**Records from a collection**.

-- ==== Sys2Proof/Laws/State.lean ====
section
/-! SUPPORT. One lemma per field per named update of the state, so that no later proof unfolds a record update. -/

namespace Sys2Proof.Machine

open Sys2Proof

variable (s : State)

/-! `goto` -/

@[simp] theorem goto_cfg (q : Seq) : (goto q s).cfg = s.cfg := rfl
@[simp] theorem goto_fifo (q : Seq) : (goto q s).fifo = s.fifo := rfl
@[simp] theorem goto_fcPause (q : Seq) : (goto q s).fcPause = s.fcPause := rfl
@[simp] theorem goto_activeFlag (q : Seq) : (goto q s).activeFlag = s.activeFlag := rfl
@[simp] theorem goto_seq (q : Seq) : (goto q s).seq = q := rfl
@[simp] theorem goto_pulsing (q : Seq) : (goto q s).pulsing = s.pulsing := rfl
@[simp] theorem goto_regs (q : Seq) : (goto q s).regs = s.regs := rfl
@[simp] theorem goto_activeProf (q : Seq) : (goto q s).activeProf = s.activeProf := rfl
@[simp] theorem goto_bus (q : Seq) : (goto q s).bus = s.bus := rfl
@[simp] theorem goto_busy (q : Seq) : (goto q s).busy = s.busy := rfl
@[simp] theorem goto_ovfSticky (q : Seq) : (goto q s).ovfSticky = s.ovfSticky := rfl
@[simp] theorem goto_udfSticky (q : Seq) : (goto q s).udfSticky = s.udfSticky := rfl
@[simp] theorem goto_udfWait (q : Seq) : (goto q s).udfWait = s.udfWait := rfl
@[simp] theorem goto_out (q : Seq) : (goto q s).out = s.out := rfl
@[simp] theorem goto_target (q : Seq) : (goto q s).target = s.target := rfl
@[simp] theorem goto_ev (q : Seq) : (goto q s).ev = s.ev := rfl
@[simp] theorem goto_unwritten (q : Seq) : (goto q s).unwritten = s.unwritten := rfl
@[simp] theorem goto_draws (q : Seq) : (goto q s).draws = s.draws := rfl
@[simp] theorem goto_env (q : Seq) : (goto q s).env = s.env := rfl

/-! `emit` -/

@[simp] theorem emit_cfg (bs : List Byte) : (emit bs s).cfg = s.cfg := rfl
@[simp] theorem emit_fifo (bs : List Byte) : (emit bs s).fifo = s.fifo := rfl
@[simp] theorem emit_fcPause (bs : List Byte) : (emit bs s).fcPause = s.fcPause := rfl
@[simp] theorem emit_activeFlag (bs : List Byte) : (emit bs s).activeFlag = s.activeFlag := rfl
@[simp] theorem emit_seq (bs : List Byte) : (emit bs s).seq = s.seq := rfl
@[simp] theorem emit_pulsing (bs : List Byte) : (emit bs s).pulsing = s.pulsing := rfl
@[simp] theorem emit_regs (bs : List Byte) : (emit bs s).regs = s.regs := rfl
@[simp] theorem emit_activeProf (bs : List Byte) : (emit bs s).activeProf = s.activeProf := rfl
@[simp] theorem emit_bus (bs : List Byte) : (emit bs s).bus = s.bus := rfl
@[simp] theorem emit_busy (bs : List Byte) : (emit bs s).busy = s.busy := rfl
@[simp] theorem emit_ovfSticky (bs : List Byte) : (emit bs s).ovfSticky = s.ovfSticky := rfl
@[simp] theorem emit_udfSticky (bs : List Byte) : (emit bs s).udfSticky = s.udfSticky := rfl
@[simp] theorem emit_udfWait (bs : List Byte) : (emit bs s).udfWait = s.udfWait := rfl
@[simp] theorem emit_out (bs : List Byte) : (emit bs s).out = s.out ++ bs := rfl
@[simp] theorem emit_target (bs : List Byte) : (emit bs s).target = s.target := rfl
@[simp] theorem emit_ev (bs : List Byte) : (emit bs s).ev = s.ev := rfl
@[simp] theorem emit_unwritten (bs : List Byte) : (emit bs s).unwritten = s.unwritten := rfl
@[simp] theorem emit_draws (bs : List Byte) : (emit bs s).draws = s.draws := rfl
@[simp] theorem emit_env (bs : List Byte) : (emit bs s).env = s.env := rfl

/-! `raiseEvent` -/

@[simp] theorem raiseEvent_cfg (e : Event) : (raiseEvent e s).cfg = s.cfg := rfl
@[simp] theorem raiseEvent_fifo (e : Event) : (raiseEvent e s).fifo = s.fifo := rfl
@[simp] theorem raiseEvent_fcPause (e : Event) : (raiseEvent e s).fcPause = s.fcPause := rfl
@[simp] theorem raiseEvent_activeFlag (e : Event) : (raiseEvent e s).activeFlag = s.activeFlag := rfl
@[simp] theorem raiseEvent_seq (e : Event) : (raiseEvent e s).seq = s.seq := rfl
@[simp] theorem raiseEvent_pulsing (e : Event) : (raiseEvent e s).pulsing = s.pulsing := rfl
@[simp] theorem raiseEvent_regs (e : Event) : (raiseEvent e s).regs = s.regs := rfl
@[simp] theorem raiseEvent_activeProf (e : Event) : (raiseEvent e s).activeProf = s.activeProf := rfl
@[simp] theorem raiseEvent_bus (e : Event) : (raiseEvent e s).bus = s.bus := rfl
@[simp] theorem raiseEvent_busy (e : Event) : (raiseEvent e s).busy = s.busy := rfl
@[simp] theorem raiseEvent_ovfSticky (e : Event) : (raiseEvent e s).ovfSticky = s.ovfSticky := rfl
@[simp] theorem raiseEvent_udfSticky (e : Event) : (raiseEvent e s).udfSticky = s.udfSticky := rfl
@[simp] theorem raiseEvent_udfWait (e : Event) : (raiseEvent e s).udfWait = s.udfWait := rfl
@[simp] theorem raiseEvent_out (e : Event) : (raiseEvent e s).out = s.out := rfl
@[simp] theorem raiseEvent_target (e : Event) : (raiseEvent e s).target = s.target := rfl
@[simp] theorem raiseEvent_ev (e : Event) : (raiseEvent e s).ev = s.ev ++ [e] := rfl
@[simp] theorem raiseEvent_unwritten (e : Event) : (raiseEvent e s).unwritten = s.unwritten := rfl
@[simp] theorem raiseEvent_draws (e : Event) : (raiseEvent e s).draws = s.draws := rfl
@[simp] theorem raiseEvent_env (e : Event) : (raiseEvent e s).env = s.env := rfl

/-! `markWritten` -/

@[simp] theorem markWritten_cfg (r : Reg) : (markWritten r s).cfg = s.cfg := rfl
@[simp] theorem markWritten_fifo (r : Reg) : (markWritten r s).fifo = s.fifo := rfl
@[simp] theorem markWritten_fcPause (r : Reg) : (markWritten r s).fcPause = s.fcPause := rfl
@[simp] theorem markWritten_activeFlag (r : Reg) : (markWritten r s).activeFlag = s.activeFlag := rfl
@[simp] theorem markWritten_seq (r : Reg) : (markWritten r s).seq = s.seq := rfl
@[simp] theorem markWritten_pulsing (r : Reg) : (markWritten r s).pulsing = s.pulsing := rfl
@[simp] theorem markWritten_regs (r : Reg) : (markWritten r s).regs = s.regs := rfl
@[simp] theorem markWritten_activeProf (r : Reg) : (markWritten r s).activeProf = s.activeProf := rfl
@[simp] theorem markWritten_bus (r : Reg) : (markWritten r s).bus = s.bus := rfl
@[simp] theorem markWritten_busy (r : Reg) : (markWritten r s).busy = s.busy := rfl
@[simp] theorem markWritten_ovfSticky (r : Reg) : (markWritten r s).ovfSticky = s.ovfSticky := rfl
@[simp] theorem markWritten_udfSticky (r : Reg) : (markWritten r s).udfSticky = s.udfSticky := rfl
@[simp] theorem markWritten_udfWait (r : Reg) : (markWritten r s).udfWait = s.udfWait := rfl
@[simp] theorem markWritten_out (r : Reg) : (markWritten r s).out = s.out := rfl
@[simp] theorem markWritten_target (r : Reg) : (markWritten r s).target = s.target := rfl
@[simp] theorem markWritten_ev (r : Reg) : (markWritten r s).ev = s.ev := rfl
@[simp] theorem markWritten_unwritten (r : Reg) : (markWritten r s).unwritten = s.unwritten.filter (fun x => x != r) := rfl
@[simp] theorem markWritten_draws (r : Reg) : (markWritten r s).draws = s.draws := rfl
@[simp] theorem markWritten_env (r : Reg) : (markWritten r s).env = s.env := rfl

/-! `setCmd` -/

@[simp] theorem setCmd_cfg (c : Byte) : (setCmd c s).cfg = s.cfg := rfl
@[simp] theorem setCmd_fifo (c : Byte) : (setCmd c s).fifo = s.fifo := rfl
@[simp] theorem setCmd_fcPause (c : Byte) : (setCmd c s).fcPause = s.fcPause := rfl
@[simp] theorem setCmd_activeFlag (c : Byte) : (setCmd c s).activeFlag = s.activeFlag := rfl
@[simp] theorem setCmd_seq (c : Byte) : (setCmd c s).seq = s.seq := rfl
@[simp] theorem setCmd_pulsing (c : Byte) : (setCmd c s).pulsing = s.pulsing := rfl
@[simp] theorem setCmd_regs (c : Byte) : (setCmd c s).regs = { s.regs with cmd := c } := rfl
@[simp] theorem setCmd_activeProf (c : Byte) : (setCmd c s).activeProf = s.activeProf := rfl
@[simp] theorem setCmd_bus (c : Byte) : (setCmd c s).bus = s.bus := rfl
@[simp] theorem setCmd_busy (c : Byte) : (setCmd c s).busy = s.busy := rfl
@[simp] theorem setCmd_ovfSticky (c : Byte) : (setCmd c s).ovfSticky = s.ovfSticky := rfl
@[simp] theorem setCmd_udfSticky (c : Byte) : (setCmd c s).udfSticky = s.udfSticky := rfl
@[simp] theorem setCmd_udfWait (c : Byte) : (setCmd c s).udfWait = s.udfWait := rfl
@[simp] theorem setCmd_out (c : Byte) : (setCmd c s).out = s.out := rfl
@[simp] theorem setCmd_target (c : Byte) : (setCmd c s).target = s.target := rfl
@[simp] theorem setCmd_ev (c : Byte) : (setCmd c s).ev = s.ev := rfl
@[simp] theorem setCmd_unwritten (c : Byte) : (setCmd c s).unwritten = s.unwritten.filter (fun x => x != .cmd) := rfl
@[simp] theorem setCmd_draws (c : Byte) : (setCmd c s).draws = s.draws := rfl
@[simp] theorem setCmd_env (c : Byte) : (setCmd c s).env = s.env := rfl

/-! `setCursor` -/

@[simp] theorem setCursor_cfg (a : Addr) : (setCursor a s).cfg = s.cfg := rfl
@[simp] theorem setCursor_fifo (a : Addr) : (setCursor a s).fifo = s.fifo := rfl
@[simp] theorem setCursor_fcPause (a : Addr) : (setCursor a s).fcPause = s.fcPause := rfl
@[simp] theorem setCursor_activeFlag (a : Addr) : (setCursor a s).activeFlag = s.activeFlag := rfl
@[simp] theorem setCursor_seq (a : Addr) : (setCursor a s).seq = s.seq := rfl
@[simp] theorem setCursor_pulsing (a : Addr) : (setCursor a s).pulsing = s.pulsing := rfl
@[simp] theorem setCursor_regs (a : Addr) : (setCursor a s).regs = { s.regs with cursor := a } := rfl
@[simp] theorem setCursor_activeProf (a : Addr) : (setCursor a s).activeProf = s.activeProf := rfl
@[simp] theorem setCursor_bus (a : Addr) : (setCursor a s).bus = s.bus := rfl
@[simp] theorem setCursor_busy (a : Addr) : (setCursor a s).busy = s.busy := rfl
@[simp] theorem setCursor_ovfSticky (a : Addr) : (setCursor a s).ovfSticky = s.ovfSticky := rfl
@[simp] theorem setCursor_udfSticky (a : Addr) : (setCursor a s).udfSticky = s.udfSticky := rfl
@[simp] theorem setCursor_udfWait (a : Addr) : (setCursor a s).udfWait = s.udfWait := rfl
@[simp] theorem setCursor_out (a : Addr) : (setCursor a s).out = s.out := rfl
@[simp] theorem setCursor_target (a : Addr) : (setCursor a s).target = s.target := rfl
@[simp] theorem setCursor_ev (a : Addr) : (setCursor a s).ev = s.ev := rfl
@[simp] theorem setCursor_unwritten (a : Addr) : (setCursor a s).unwritten = s.unwritten.filter (fun x => x != .cursor) := rfl
@[simp] theorem setCursor_draws (a : Addr) : (setCursor a s).draws = s.draws := rfl
@[simp] theorem setCursor_env (a : Addr) : (setCursor a s).env = s.env := rfl

/-! `setCHi` -/

@[simp] theorem setCHi_cfg (c : Byte) : (setCHi c s).cfg = s.cfg := rfl
@[simp] theorem setCHi_fifo (c : Byte) : (setCHi c s).fifo = s.fifo := rfl
@[simp] theorem setCHi_fcPause (c : Byte) : (setCHi c s).fcPause = s.fcPause := rfl
@[simp] theorem setCHi_activeFlag (c : Byte) : (setCHi c s).activeFlag = s.activeFlag := rfl
@[simp] theorem setCHi_seq (c : Byte) : (setCHi c s).seq = s.seq := rfl
@[simp] theorem setCHi_pulsing (c : Byte) : (setCHi c s).pulsing = s.pulsing := rfl
@[simp] theorem setCHi_regs (c : Byte) : (setCHi c s).regs = { s.regs with cHi := c } := rfl
@[simp] theorem setCHi_activeProf (c : Byte) : (setCHi c s).activeProf = s.activeProf := rfl
@[simp] theorem setCHi_bus (c : Byte) : (setCHi c s).bus = s.bus := rfl
@[simp] theorem setCHi_busy (c : Byte) : (setCHi c s).busy = s.busy := rfl
@[simp] theorem setCHi_ovfSticky (c : Byte) : (setCHi c s).ovfSticky = s.ovfSticky := rfl
@[simp] theorem setCHi_udfSticky (c : Byte) : (setCHi c s).udfSticky = s.udfSticky := rfl
@[simp] theorem setCHi_udfWait (c : Byte) : (setCHi c s).udfWait = s.udfWait := rfl
@[simp] theorem setCHi_out (c : Byte) : (setCHi c s).out = s.out := rfl
@[simp] theorem setCHi_target (c : Byte) : (setCHi c s).target = s.target := rfl
@[simp] theorem setCHi_ev (c : Byte) : (setCHi c s).ev = s.ev := rfl
@[simp] theorem setCHi_unwritten (c : Byte) : (setCHi c s).unwritten = s.unwritten.filter (fun x => x != .cHi) := rfl
@[simp] theorem setCHi_draws (c : Byte) : (setCHi c s).draws = s.draws := rfl
@[simp] theorem setCHi_env (c : Byte) : (setCHi c s).env = s.env := rfl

**TASK ITEM**. Look through the data above for the string "activeProf" and copy every line where it appears.

**TASK RESULT**.
@[simp] theorem goto_activeProf (q : Seq) : (goto q s).activeProf = s.activeProf := rfl
@[simp] theorem emit_activeProf (bs : List Byte) : (emit bs s).activeProf = s.activeProf := rfl
@[simp] theorem raiseEvent_activeProf (e : Event) : (raiseEvent e s).activeProf = s.activeProf := rfl
@[simp] theorem markWritten_activeProf (r : Reg) : (markWritten r s).activeProf = s.activeProf := rfl
@[simp] theorem setCmd_activeProf (c : Byte) : (setCmd c s).activeProf = s.activeProf := rfl
@[simp] theorem setCursor_activeProf (a : Addr) : (setCursor a s).activeProf = s.activeProf := rfl
@[simp] theorem setCHi_activeProf (c : Byte) : (setCHi c s).activeProf = s.activeProf := rfl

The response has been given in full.